Excerpts from Physorg.com: Coral in Florida Keys suffers lethal hit from cold

January 30, 2010 By Curtis Morgan
Bitter cold this month may have wiped out many of the shallow water corals in the Keys.
Scientists have only begun assessments, with dive teams looking for “bleaching” that is a telltale indicator of temperature stress in sensitive corals, but initial reports are bleak. The impact could extend from Key Largo through the Dry Tortugas west of Key West, a vast expanse that covers some of the prettiest and healthiest reefs in North America.
Given the depth and duration of frigid weather, Meaghan Johnson, marine science coordinator for The Nature Conservancy, expected to see losses. But she was stunned by what she saw when diving a patch reef 2.5 miles off Harry Harris Park in Key Largo.

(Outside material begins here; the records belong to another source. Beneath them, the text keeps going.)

-- ==== Sys2Proof/Syntax.lean ====
section
/-!
DEFINITION. The instructions: one constructor per row of spec/opcode_table.json (30_encoding.md R67, R75).
-/

namespace Sys2Proof

/-- A command packet as it stands on the byte stream (30_encoding.md R60). LEN is the length of `payload`, which is
what the receiver reads for every tag (R63); `chk` is the CHECKSUM byte that was sent, right or wrong. -/
inductive Instr where
  /-- Tag 0x0D (42_dispatch.md R113). -/
  | setU16 (payload : List Byte) (chk : Byte)
  /-- Tag 0x0E (42_dispatch.md R112). -/
  | setI16 (payload : List Byte) (chk : Byte)
  /-- Tag 0x0F (42_dispatch.md R111). -/
  | setI8 (payload : List Byte) (chk : Byte)
  /-- Tag 0x10 (42_dispatch.md R114). -/
  | setI32 (payload : List Byte) (chk : Byte)
  /-- Tag 0x11 (42_dispatch.md R116). -/
  | setF32 (payload : List Byte) (chk : Byte)
  /-- Tag 0x12 (42_dispatch.md R115). -/
  | setU32 (payload : List Byte) (chk : Byte)
  /-- Tag 0x14 (42_dispatch.md R117). -/
  | setStruct (payload : List Byte) (chk : Byte)
  /-- Any tag that is not native (42_dispatch.md R118). -/
  | ext (tag : Byte) (payload : List Byte) (chk : Byte)
  /-- A first byte other than "send variable": a packet of that one byte (40_framing.md R82; 30_encoding.md R61). -/
  | ignoreSelector (sel : Byte)
deriving DecidableEq, Repr

end Sys2Proof
end

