@[simp] theorem writeRaw_regI8 (v : List Byte) (r : Retained) : (writeRaw v r).regI8 = r.regI8 := rfl
@[simp] theorem writeRaw_regI16 (v : List Byte) (r : Retained) : (writeRaw v r).regI16 = r.regI16 := rfl
@[simp] theorem writeRaw_regU16 (v : List Byte) (r : Retained) : (writeRaw v r).regU16 = r.regU16 := rfl
@[simp] theorem writeRaw_regI32 (v : List Byte) (r : Retained) : (writeRaw v r).regI32 = r.regI32 := rfl
@[simp] theorem writeRaw_regU32 (v : List Byte) (r : Retained) : (writeRaw v r).regU32 = r.regU32 := rfl
@[simp] theorem writeRaw_regF32 (v : List Byte) (r : Retained) : (writeRaw v r).regF32 = r.regF32 := rfl
@[simp] theorem writeRaw_rawBuf (v : List Byte) (r : Retained) : (writeRaw v r).rawBuf = v := rfl
@[simp] theorem writeRaw_rawLen (v : List Byte) (r : Retained) : (writeRaw v r).rawLen = BitVec.ofNat 6 v.length := rfl
@[simp] theorem writeRaw_lastCmd (v : List Byte) (r : Retained) : (writeRaw v r).lastCmd = r.lastCmd := rfl
@[simp] theorem writeRaw_hook (v : List Byte) (r : Retained) : (writeRaw v r).hook = r.hook := rfl

/-! ## Between polls -/

theorem betweenPolls_iff (s : State) : betweenPolls s ↔ s.transient.busy = false ∧ s.transient.seq = .idle := by
  unfold betweenPolls State.inPoll
  cases s.transient.busy <;> cases s.transient.seq <;> simp

/-- After a poll's end the block is between polls. -/
@[simp] theorem betweenPolls_endPoll (s : State) : betweenPolls (endPoll s) := rfl
@[simp] theorem betweenPolls_raiseDeviceError (k : ErrorKind) (t : Byte) (s : State) :
    betweenPolls (raiseDeviceError cfg k t s) := rfl
@[simp] theorem betweenPolls_accept (t : Byte) (f : Retained → Retained) (s : State) : betweenPolls (accept cfg t f s) := rfl

/-! ## What the claims' own functions say of a trace -/

@[simp] theorem sends_append (a b : List Event) : sends (a ++ b) = sends a ++ sends b := by simp [sends]
@[simp] theorem errs_append (a b : List Event) : errs (a ++ b) = errs a ++ errs b := by simp [errs]
@[simp] theorem recvs_append (a b : List Event) : recvs (a ++ b) = recvs a ++ recvs b := by simp [recvs]
@[simp] theorem hookCalls_append (a b : List Event) : hookCalls (a ++ b) = hookCalls a ++ hookCalls b := by
  simp [hookCalls]

end Sys2Proof.Machine
end

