/-- Settles O7: after eight iterations no bit of the byte is left to come. -/
theorem bothChecksumLoopsAgree : Obligations.BothChecksumLoopsAgree := by
  intro c b
  rw [crc8Update, crc8UpdateBitSerial, crcShifts_xor_eq_foldl, BitVec.ushiftRight_eq_zero (Nat.le_refl 8), BitVec.xor_zero]

/-! ## The step -/

theorem crcShifts_xor (n : Nat) (a b : Byte) :
    crcShifts .device n (a ^^^ b) = crcShifts .device n a ^^^ crcShifts .device n b := by
  induction n generalizing a b with
  | zero => rfl
  | succ n ih => rw [crcShifts, crcShifts, crcShifts, crcShift_xor, ih]

theorem crc8Update_zero (b : Byte) : crc8Update .device 0x00#8 b = crcShifts .device 8 b := by
  rw [crc8Update, BitVec.zero_xor]

/-- Settles O9: each iteration is linear, so eight of them are. -/
theorem checksumStepIsLinear : Obligations.ChecksumStepIsLinear := by
  intro u v
  simp only [crc8Update_zero]
  exact ⟨crcShifts_xor 8 u v, rfl⟩

/-! ## The residue -/

/-- One iteration loses nothing: the polynomial's top bit is one, and a shifted value's is zero. -/
theorem crcShift_eq_zero_iff (x : Byte) : crcShift .device x = 0x00#8 ↔ x = 0x00#8 := by
  revert x
  decide

theorem crcShifts_eq_zero_iff (n : Nat) (x : Byte) : crcShifts .device n x = 0x00#8 ↔ x = 0x00#8 := by
  induction n generalizing x with
  | zero => rfl
  | succ n ih => rw [crcShifts, ih, crcShift_eq_zero_iff]

theorem crc8Update_eq_zero_iff (c b : Byte) : crc8Update .device c b = 0x00#8 ↔ b = c := by
  rw [crc8Update, crcShifts_eq_zero_iff, BitVec.xor_eq_zero_iff, eq_comm]

/-- Settles O8: by the chaining, the last byte's step alone decides the residue. -/
theorem checksumChainsAndLeavesZeroResidue : Obligations.ChecksumChainsAndLeavesZeroResidue := by
  intro seed s u c
  refine ⟨crc8_append seed s u, ?_⟩
  rw [crc8_append]
  exact crc8Update_eq_zero_iff _ c

end Sys2Proof.Machine
end

section
/-!
What the execution of any instruction can do, ill-formed ones included (42_dispatch.md R110; log 29): its frame and its stops.
-/

namespace Sys2Proof.Machine

/-! ## All that an instruction can do -/

/-- How the execution of `i` from `s` can end. Only an EXT with its right checksum and a hook installed can stop it. -/
inductive InstrCase (i : Instr) (s : State) : StepResult → Prop where
  | rejected (k : ErrorKind) (t : Byte) (s1 : State) (h1 : FlagsOnly s s1) :
      InstrCase i s (.next (raiseDeviceError .device k t s1))
  | accepted (t : Byte) (f : Retained → Retained) (s1 : State) (h1 : FlagsOnly s s1) (hf : ∀ r, (f r).hook = r.hook) :
      InstrCase i s (.next (accept .device t f s1))
  | asked (t : Byte) (b : Bool) (rest : List HookEvent) (s1 : State) (h1 : FlagsOnly s s1) :
      InstrCase i s (.next (finishHook .device t b (hookAnswered t b rest s1)))
  | ignored : InstrCase i s (.next (endPoll s))
  | silent (t : Byte) (p : List Byte) (hi : i = .ext t p (rightChecksum t p)) (hh : s.retained.hook ≠ none)
      (ports : List Port) (hin : s.env.hookIn = ports.map HookEvent.reads) : InstrCase i s (.fault .hookUnanswered)
  | reentry (t : Byte) (p : List Byte) (hi : i = .ext t p (rightChecksum t p)) (hh : s.retained.hook ≠ none)
      (r : Reentry) (ports : List Port) (rest : List HookEvent)
      (hin : s.env.hookIn = ports.map HookEvent.reads ++ .reenters r :: rest) :
      InstrCase i s (.refused (.hookReentry r))

theorem storeFixed_instrCase (i : Instr) (t : Byte) (w : Nat) {f : Retained → Retained} (p : List Byte) (c : Byte)
    (s : State) (hf : ∀ r, (f r).hook = r.hook) : InstrCase i s (storeFixed .device t w f p c s) := by
  by_cases hc : c = rightChecksum t p
  · by_cases hl : p.length = w
    · rw [storeFixed_fits hc hl]
      exact .accepted t f _ (flagsOnly_setLenOk ..) hf
    · rw [storeFixed_misfits hc hl]
      exact .rejected .len t _ (flagsOnly_setLenOk ..)
  · rw [storeFixed, withChecksum_wrong hc]
    exact .rejected .crc t _ (flagsOnly_setCrcOk ..)

theorem execSetStruct_instrCase (i : Instr) (p : List Byte) (c : Byte) (s : State) :
    InstrCase i s (execSetStruct p c s) := by
  rw [execSetStruct, execSetStructWith]
  by_cases hc : c = rightChecksum Config.device.tagStruct p
  · rw [withChecksum_right hc]
    exact .accepted _ _ _ (flagsOnly_setCrcOk ..) fun _ => rfl
  · rw [withChecksum_wrong hc]
    exact .rejected .crc _ _ (flagsOnly_setCrcOk ..)

theorem exec_ext_silent {s : State} {h : HookId} (t : Byte) (p : List Byte) (hh : s.retained.hook = some h)
    (hrun : runHook s.env.hookIn = .unanswered) : exec (.ext t p (rightChecksum t p)) s = .fault .hookUnanswered := by
  simp only [exec, execExt, execExtWith, withChecksum_right, setCrcOk_retained, setCrcOk_env, hh, hrun]

theorem exec_ext_reentry {s : State} {h : HookId} {r : Reentry} (t : Byte) (p : List Byte)
    (hh : s.retained.hook = some h) (hrun : runHook s.env.hookIn = .reentered r) :
    exec (.ext t p (rightChecksum t p)) s = .refused (.hookReentry r) := by
  simp only [exec, execExt, execExtWith, withChecksum_right, setCrcOk_retained, setCrcOk_env, hh, hrun]

theorem execExt_instrCase (t : Byte) (p : List Byte) (c : Byte) (s : State) :
    InstrCase (.ext t p c) s (exec (.ext t p c) s) := by
  by_cases hc : c = rightChecksum t p
  · subst hc
    cases hh : s.retained.hook with
    | none =>
      rw [exec_ext_noHook t p hh]
      exact .rejected .unk t _ (flagsOnly_setCrcOk ..)
    | some h =>
      have hne : s.retained.hook ≠ none := by simp [hh]
      rcases runHook_cases s.env.hookIn with ⟨ports, b, rest, hin, hrun⟩ | ⟨ports, r, rest, hin, hrun⟩ |
        ⟨ports, hin, hrun⟩
      · rw [exec_ext_answered t p hh hrun]
        exact .asked t b rest _ (flagsOnly_setCrcOk ..)
      · rw [exec_ext_reentry t p hh hrun]
        exact .reentry t p rfl hne r ports rest hin
      · rw [exec_ext_silent t p hh hrun]
        exact .silent t p rfl hne ports hin
  · rw [exec, execExt, execExtWith, withChecksum_wrong hc]
    exact .rejected .crc t _ (flagsOnly_setCrcOk ..)

theorem exec_instrCase (i : Instr) (s : State) : InstrCase i s (exec i s) := by
  cases i with
  | ext t p c => exact execExt_instrCase t p c s
  | setStruct p c => exact execSetStruct_instrCase _ p c s
  | ignoreSelector sel => exact .ignored
  | _ p c => exact storeFixed_instrCase _ _ _ p c s fun _ => rfl

/-! ## The stops -/

/-- Settles O21: of the ends of an instruction, the two that are no next state are those of an EXT. -/
theorem onlyTheHookCanStopAnInstruction : Obligations.OnlyTheHookCanStopAnInstruction := by
  intro i s
  have hcase := exec_instrCase i s
  generalize exec i s = o at hcase
  cases hcase with
  | silent t p hi hh ports hin => exact .inr ⟨t, p, hi, hh, .inl ⟨rfl, ports, hin⟩⟩
  | reentry t p hi hh r ports rest hin => exact .inr ⟨t, p, hi, hh, .inr ⟨r, ports, rest, rfl, hin⟩⟩
  | _ => exact .inl ⟨_, rfl⟩

/-- Settles O40: a hook that only reads has not answered. -/
theorem unansweredHookHangsTheBlock : Obligations.UnansweredHookHangsTheBlock := by
  intro s t p h ports hh hin
  exact exec_ext_silent t p hh (by rw [hin, runHook_silent])

/-- Settles O41: a hook that reads and then calls back has re-entered. -/
theorem hookReentryIsRefused : Obligations.HookReentryIsRefused := by
  intro s t p h ports r rest hh hin
  exact exec_ext_reentry t p hh (by rw [hin, runHook_reenters])

/-! ## The frame -/

/-- What every instruction leaves alone: the receiver's latches, the transport's and the owner's inputs, HOOK. -/
structure ReceiverKept (s t : State) : Prop where
  fSel : t.transient.fSel = s.transient.fSel
  fType : t.transient.fType = s.transient.fType
  fLen : t.transient.fLen = s.transient.fLen
  fChk : t.transient.fChk = s.transient.fChk
  stage : t.transient.stage = s.transient.stage
  idx : t.transient.idx = s.transient.idx
  rxFail : t.transient.rxFail = s.transient.rxFail
  rx : t.env.rx = s.env.rx
  owner : t.env.owner = s.env.owner
  hook : t.retained.hook = s.retained.hook
  trace : s.trace <+: t.trace

theorem FlagsOnly.receiverKept {s s1 : State} (h1 : FlagsOnly s s1) : ReceiverKept s s1 := by
  obtain ⟨hr, he, htr, _, _, _, ht⟩ := h1
  constructor <;> simp [hr, he, htr, ht]

theorem ReceiverKept.raiseDeviceError {s s1 : State} (h : ReceiverKept s s1) (k : ErrorKind) (t : Byte) :
    ReceiverKept s (raiseDeviceError .device k t s1) :=
  { h with trace := h.trace.trans (List.prefix_append ..) }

Star and brain corals, large species that can take hundreds of years to grow, were as white and lifeless as bones, frozen to death. There were also dead sea turtles, eels and parrotfish littering the bottom.
“Corals didn’t even have a chance to bleach. They just went straight to dead,” said Johnson, who joined teams of divers last week surveying reefs in the Florida Keys National Marine Sanctuary. “It’s really ecosystem-wide mortality.”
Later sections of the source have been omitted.